*** Opening of Record extracts ***

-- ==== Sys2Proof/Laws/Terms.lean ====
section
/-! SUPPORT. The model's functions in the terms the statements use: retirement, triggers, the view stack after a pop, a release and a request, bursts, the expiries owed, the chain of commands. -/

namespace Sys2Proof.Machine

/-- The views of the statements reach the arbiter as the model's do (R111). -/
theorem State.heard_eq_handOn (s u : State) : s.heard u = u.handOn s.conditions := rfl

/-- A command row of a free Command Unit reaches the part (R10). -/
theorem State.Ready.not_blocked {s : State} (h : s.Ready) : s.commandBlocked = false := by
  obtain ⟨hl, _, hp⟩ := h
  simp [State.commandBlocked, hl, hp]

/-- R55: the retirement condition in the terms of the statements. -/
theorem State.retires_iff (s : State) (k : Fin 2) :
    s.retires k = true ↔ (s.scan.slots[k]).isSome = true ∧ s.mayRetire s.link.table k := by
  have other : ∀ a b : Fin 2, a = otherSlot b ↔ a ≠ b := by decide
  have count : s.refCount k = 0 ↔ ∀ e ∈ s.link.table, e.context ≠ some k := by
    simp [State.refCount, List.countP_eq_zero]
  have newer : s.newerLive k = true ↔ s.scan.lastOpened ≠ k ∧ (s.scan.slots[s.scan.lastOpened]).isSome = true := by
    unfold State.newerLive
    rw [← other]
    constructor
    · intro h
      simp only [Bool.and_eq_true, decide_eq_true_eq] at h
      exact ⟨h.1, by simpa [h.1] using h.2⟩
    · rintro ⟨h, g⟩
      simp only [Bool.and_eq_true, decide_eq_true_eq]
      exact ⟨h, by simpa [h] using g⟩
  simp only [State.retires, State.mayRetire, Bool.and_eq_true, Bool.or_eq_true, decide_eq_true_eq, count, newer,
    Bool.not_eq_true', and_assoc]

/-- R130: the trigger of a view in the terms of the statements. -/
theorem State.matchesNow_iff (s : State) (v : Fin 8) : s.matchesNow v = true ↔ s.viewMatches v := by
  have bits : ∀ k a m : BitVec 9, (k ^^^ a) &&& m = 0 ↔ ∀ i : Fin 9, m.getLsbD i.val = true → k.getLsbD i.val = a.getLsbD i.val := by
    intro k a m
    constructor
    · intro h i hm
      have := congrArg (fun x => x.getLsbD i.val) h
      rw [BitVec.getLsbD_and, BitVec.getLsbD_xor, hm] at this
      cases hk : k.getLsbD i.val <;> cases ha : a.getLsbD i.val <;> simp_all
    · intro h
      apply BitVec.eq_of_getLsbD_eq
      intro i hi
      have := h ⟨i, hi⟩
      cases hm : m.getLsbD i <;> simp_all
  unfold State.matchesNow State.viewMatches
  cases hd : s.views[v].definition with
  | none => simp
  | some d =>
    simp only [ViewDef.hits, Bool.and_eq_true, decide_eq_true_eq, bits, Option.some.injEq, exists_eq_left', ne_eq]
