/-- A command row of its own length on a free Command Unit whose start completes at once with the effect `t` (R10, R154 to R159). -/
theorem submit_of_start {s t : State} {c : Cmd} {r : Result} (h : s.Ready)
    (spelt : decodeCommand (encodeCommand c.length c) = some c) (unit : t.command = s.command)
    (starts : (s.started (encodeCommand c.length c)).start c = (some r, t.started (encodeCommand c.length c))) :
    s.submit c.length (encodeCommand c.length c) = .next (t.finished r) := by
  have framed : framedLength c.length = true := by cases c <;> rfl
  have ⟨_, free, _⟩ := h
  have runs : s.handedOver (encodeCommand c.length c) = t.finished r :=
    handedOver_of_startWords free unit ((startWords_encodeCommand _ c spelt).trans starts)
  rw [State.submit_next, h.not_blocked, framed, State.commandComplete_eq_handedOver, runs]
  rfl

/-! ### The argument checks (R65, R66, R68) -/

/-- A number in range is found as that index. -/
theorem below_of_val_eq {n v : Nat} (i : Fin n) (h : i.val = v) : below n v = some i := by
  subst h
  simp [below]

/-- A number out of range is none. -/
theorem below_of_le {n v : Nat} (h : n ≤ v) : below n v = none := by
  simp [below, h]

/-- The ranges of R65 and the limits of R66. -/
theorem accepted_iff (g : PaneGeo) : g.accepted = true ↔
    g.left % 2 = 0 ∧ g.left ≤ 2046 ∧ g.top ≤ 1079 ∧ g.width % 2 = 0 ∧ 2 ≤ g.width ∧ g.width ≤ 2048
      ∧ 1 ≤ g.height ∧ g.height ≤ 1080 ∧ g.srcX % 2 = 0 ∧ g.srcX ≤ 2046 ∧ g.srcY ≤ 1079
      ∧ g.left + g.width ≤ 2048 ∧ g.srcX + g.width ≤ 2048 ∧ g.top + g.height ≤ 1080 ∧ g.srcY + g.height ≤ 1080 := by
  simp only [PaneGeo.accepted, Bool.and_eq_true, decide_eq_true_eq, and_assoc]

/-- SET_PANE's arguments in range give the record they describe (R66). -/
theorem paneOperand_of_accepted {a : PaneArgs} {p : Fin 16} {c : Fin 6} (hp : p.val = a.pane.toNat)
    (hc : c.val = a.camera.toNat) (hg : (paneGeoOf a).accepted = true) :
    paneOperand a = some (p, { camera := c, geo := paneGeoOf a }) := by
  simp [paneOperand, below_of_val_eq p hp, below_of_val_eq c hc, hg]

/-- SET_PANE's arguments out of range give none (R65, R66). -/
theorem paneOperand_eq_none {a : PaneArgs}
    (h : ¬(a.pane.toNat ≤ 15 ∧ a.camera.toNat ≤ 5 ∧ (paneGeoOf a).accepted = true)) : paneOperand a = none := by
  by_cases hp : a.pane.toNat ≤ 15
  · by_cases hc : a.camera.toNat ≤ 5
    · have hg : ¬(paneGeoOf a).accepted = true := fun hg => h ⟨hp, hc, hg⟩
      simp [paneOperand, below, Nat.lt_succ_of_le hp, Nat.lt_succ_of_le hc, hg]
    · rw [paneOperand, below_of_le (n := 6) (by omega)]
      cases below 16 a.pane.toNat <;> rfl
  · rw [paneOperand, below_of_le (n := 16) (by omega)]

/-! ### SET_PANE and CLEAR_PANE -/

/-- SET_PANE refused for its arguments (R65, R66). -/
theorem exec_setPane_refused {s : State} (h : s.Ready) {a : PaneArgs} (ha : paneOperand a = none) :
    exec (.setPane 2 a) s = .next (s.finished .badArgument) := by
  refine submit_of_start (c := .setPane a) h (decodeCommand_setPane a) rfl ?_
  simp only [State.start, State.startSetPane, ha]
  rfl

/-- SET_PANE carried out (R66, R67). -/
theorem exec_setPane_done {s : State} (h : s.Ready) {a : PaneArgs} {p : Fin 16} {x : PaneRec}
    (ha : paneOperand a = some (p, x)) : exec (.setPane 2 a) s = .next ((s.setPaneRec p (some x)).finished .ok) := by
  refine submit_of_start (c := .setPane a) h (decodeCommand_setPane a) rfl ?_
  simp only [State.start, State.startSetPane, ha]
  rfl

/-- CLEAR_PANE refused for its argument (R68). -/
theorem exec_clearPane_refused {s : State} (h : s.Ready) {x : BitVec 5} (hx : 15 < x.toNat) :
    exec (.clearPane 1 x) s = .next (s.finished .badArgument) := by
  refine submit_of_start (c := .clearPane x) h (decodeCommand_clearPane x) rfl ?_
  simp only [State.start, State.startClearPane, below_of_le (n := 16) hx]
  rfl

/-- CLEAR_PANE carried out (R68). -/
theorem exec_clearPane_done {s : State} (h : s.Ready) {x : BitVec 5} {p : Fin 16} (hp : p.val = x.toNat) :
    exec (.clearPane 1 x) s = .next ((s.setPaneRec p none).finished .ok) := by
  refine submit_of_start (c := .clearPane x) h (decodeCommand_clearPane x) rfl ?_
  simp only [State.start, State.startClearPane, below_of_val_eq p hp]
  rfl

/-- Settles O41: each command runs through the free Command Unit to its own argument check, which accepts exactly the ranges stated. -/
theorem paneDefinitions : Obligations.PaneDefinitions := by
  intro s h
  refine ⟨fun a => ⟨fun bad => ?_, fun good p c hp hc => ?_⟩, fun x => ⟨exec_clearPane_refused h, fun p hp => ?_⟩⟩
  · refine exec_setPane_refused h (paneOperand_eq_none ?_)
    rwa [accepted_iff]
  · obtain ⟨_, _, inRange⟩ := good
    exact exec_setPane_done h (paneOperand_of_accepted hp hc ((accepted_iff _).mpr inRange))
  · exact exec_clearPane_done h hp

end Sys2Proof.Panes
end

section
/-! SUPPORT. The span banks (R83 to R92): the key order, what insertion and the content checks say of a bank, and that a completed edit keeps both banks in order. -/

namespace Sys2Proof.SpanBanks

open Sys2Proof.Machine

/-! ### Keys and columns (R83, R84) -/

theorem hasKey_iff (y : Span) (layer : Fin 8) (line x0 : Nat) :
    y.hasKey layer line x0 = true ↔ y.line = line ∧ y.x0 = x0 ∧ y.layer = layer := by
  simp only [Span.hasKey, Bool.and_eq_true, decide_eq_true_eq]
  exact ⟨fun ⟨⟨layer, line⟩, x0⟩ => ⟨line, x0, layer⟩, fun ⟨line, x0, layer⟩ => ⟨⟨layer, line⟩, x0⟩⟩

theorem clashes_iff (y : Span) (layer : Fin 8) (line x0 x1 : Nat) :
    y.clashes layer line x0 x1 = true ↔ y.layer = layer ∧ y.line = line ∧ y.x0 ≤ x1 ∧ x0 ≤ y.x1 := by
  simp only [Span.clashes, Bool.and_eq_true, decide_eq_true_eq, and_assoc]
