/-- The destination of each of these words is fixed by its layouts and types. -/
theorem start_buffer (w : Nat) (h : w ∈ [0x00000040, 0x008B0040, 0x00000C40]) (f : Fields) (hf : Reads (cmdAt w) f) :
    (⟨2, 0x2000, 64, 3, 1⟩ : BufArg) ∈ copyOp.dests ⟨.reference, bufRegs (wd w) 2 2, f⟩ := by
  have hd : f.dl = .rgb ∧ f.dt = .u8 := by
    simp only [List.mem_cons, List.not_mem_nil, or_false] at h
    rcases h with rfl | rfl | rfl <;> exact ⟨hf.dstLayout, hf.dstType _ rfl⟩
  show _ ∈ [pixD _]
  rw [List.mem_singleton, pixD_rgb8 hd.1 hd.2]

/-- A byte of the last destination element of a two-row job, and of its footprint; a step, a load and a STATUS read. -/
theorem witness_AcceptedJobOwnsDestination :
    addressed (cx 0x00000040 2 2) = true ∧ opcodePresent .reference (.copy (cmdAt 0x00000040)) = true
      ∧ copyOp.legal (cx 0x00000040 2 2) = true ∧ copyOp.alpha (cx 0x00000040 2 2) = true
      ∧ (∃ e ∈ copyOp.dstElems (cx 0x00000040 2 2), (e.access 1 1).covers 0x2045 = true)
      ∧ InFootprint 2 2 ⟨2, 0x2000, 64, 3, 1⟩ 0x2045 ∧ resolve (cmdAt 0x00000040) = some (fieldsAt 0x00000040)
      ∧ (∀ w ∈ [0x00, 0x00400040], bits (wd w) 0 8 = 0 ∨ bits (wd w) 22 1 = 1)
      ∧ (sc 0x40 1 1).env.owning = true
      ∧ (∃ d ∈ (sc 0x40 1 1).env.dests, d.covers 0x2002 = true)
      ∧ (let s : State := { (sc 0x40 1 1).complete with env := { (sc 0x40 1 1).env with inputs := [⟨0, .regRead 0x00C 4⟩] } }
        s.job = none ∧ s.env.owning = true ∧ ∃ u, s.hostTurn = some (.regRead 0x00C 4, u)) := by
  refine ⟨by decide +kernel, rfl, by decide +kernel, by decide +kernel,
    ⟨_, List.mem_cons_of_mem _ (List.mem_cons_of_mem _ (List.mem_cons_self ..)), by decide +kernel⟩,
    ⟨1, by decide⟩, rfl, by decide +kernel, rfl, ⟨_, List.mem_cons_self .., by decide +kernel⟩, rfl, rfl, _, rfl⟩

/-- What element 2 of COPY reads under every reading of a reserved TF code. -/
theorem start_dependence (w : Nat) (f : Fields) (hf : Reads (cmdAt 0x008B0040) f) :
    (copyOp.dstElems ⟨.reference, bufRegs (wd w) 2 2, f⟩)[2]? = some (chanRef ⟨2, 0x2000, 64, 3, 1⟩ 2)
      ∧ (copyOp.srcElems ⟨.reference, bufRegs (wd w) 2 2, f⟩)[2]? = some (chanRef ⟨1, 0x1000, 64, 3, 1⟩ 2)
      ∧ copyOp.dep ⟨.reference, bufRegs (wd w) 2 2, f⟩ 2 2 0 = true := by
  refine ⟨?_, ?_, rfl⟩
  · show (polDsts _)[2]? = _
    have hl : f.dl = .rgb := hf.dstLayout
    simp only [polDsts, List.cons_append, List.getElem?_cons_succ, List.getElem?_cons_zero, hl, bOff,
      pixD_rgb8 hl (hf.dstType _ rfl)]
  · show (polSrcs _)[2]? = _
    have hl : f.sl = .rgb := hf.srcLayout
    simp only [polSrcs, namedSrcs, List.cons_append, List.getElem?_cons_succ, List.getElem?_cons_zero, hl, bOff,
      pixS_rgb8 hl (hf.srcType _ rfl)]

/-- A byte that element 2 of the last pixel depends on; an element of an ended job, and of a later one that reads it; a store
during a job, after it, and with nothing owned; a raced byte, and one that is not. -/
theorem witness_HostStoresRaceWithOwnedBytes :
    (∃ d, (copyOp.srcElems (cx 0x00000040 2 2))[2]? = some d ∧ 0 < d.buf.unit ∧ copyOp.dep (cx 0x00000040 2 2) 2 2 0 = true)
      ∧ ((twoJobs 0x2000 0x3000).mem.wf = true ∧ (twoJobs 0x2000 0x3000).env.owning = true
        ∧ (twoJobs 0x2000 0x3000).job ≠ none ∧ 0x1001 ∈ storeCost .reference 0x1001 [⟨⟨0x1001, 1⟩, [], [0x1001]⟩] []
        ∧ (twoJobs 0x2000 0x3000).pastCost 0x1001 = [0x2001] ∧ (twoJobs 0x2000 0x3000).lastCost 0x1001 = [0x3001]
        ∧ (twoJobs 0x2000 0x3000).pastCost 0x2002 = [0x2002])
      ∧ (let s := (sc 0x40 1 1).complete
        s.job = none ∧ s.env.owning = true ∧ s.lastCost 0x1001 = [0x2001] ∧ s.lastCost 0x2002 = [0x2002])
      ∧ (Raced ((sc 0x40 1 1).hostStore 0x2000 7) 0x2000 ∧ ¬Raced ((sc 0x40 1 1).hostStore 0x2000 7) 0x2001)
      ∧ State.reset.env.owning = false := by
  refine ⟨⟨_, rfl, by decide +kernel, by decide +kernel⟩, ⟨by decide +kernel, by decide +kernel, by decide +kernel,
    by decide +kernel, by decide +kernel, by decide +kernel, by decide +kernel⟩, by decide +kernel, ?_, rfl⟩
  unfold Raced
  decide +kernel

*** Close of Record extracts ***

#### Instructions for the task:
Only the lines that contain the string "paneGeoOf" are to be copied from the records.

#### Expected output:
    (hc : c.val = a.camera.toNat) (hg : (paneGeoOf a).accepted = true) :
    paneOperand a = some (p, { camera := c, geo := paneGeoOf a }) := by
    (h : ¬(a.pane.toNat ≤ 15 ∧ a.camera.toNat ≤ 5 ∧ (paneGeoOf a).accepted = true)) : paneOperand a = none := by
    · have hg : ¬(paneGeoOf a).accepted = true := fun hg => h ⟨hp, hc, hg⟩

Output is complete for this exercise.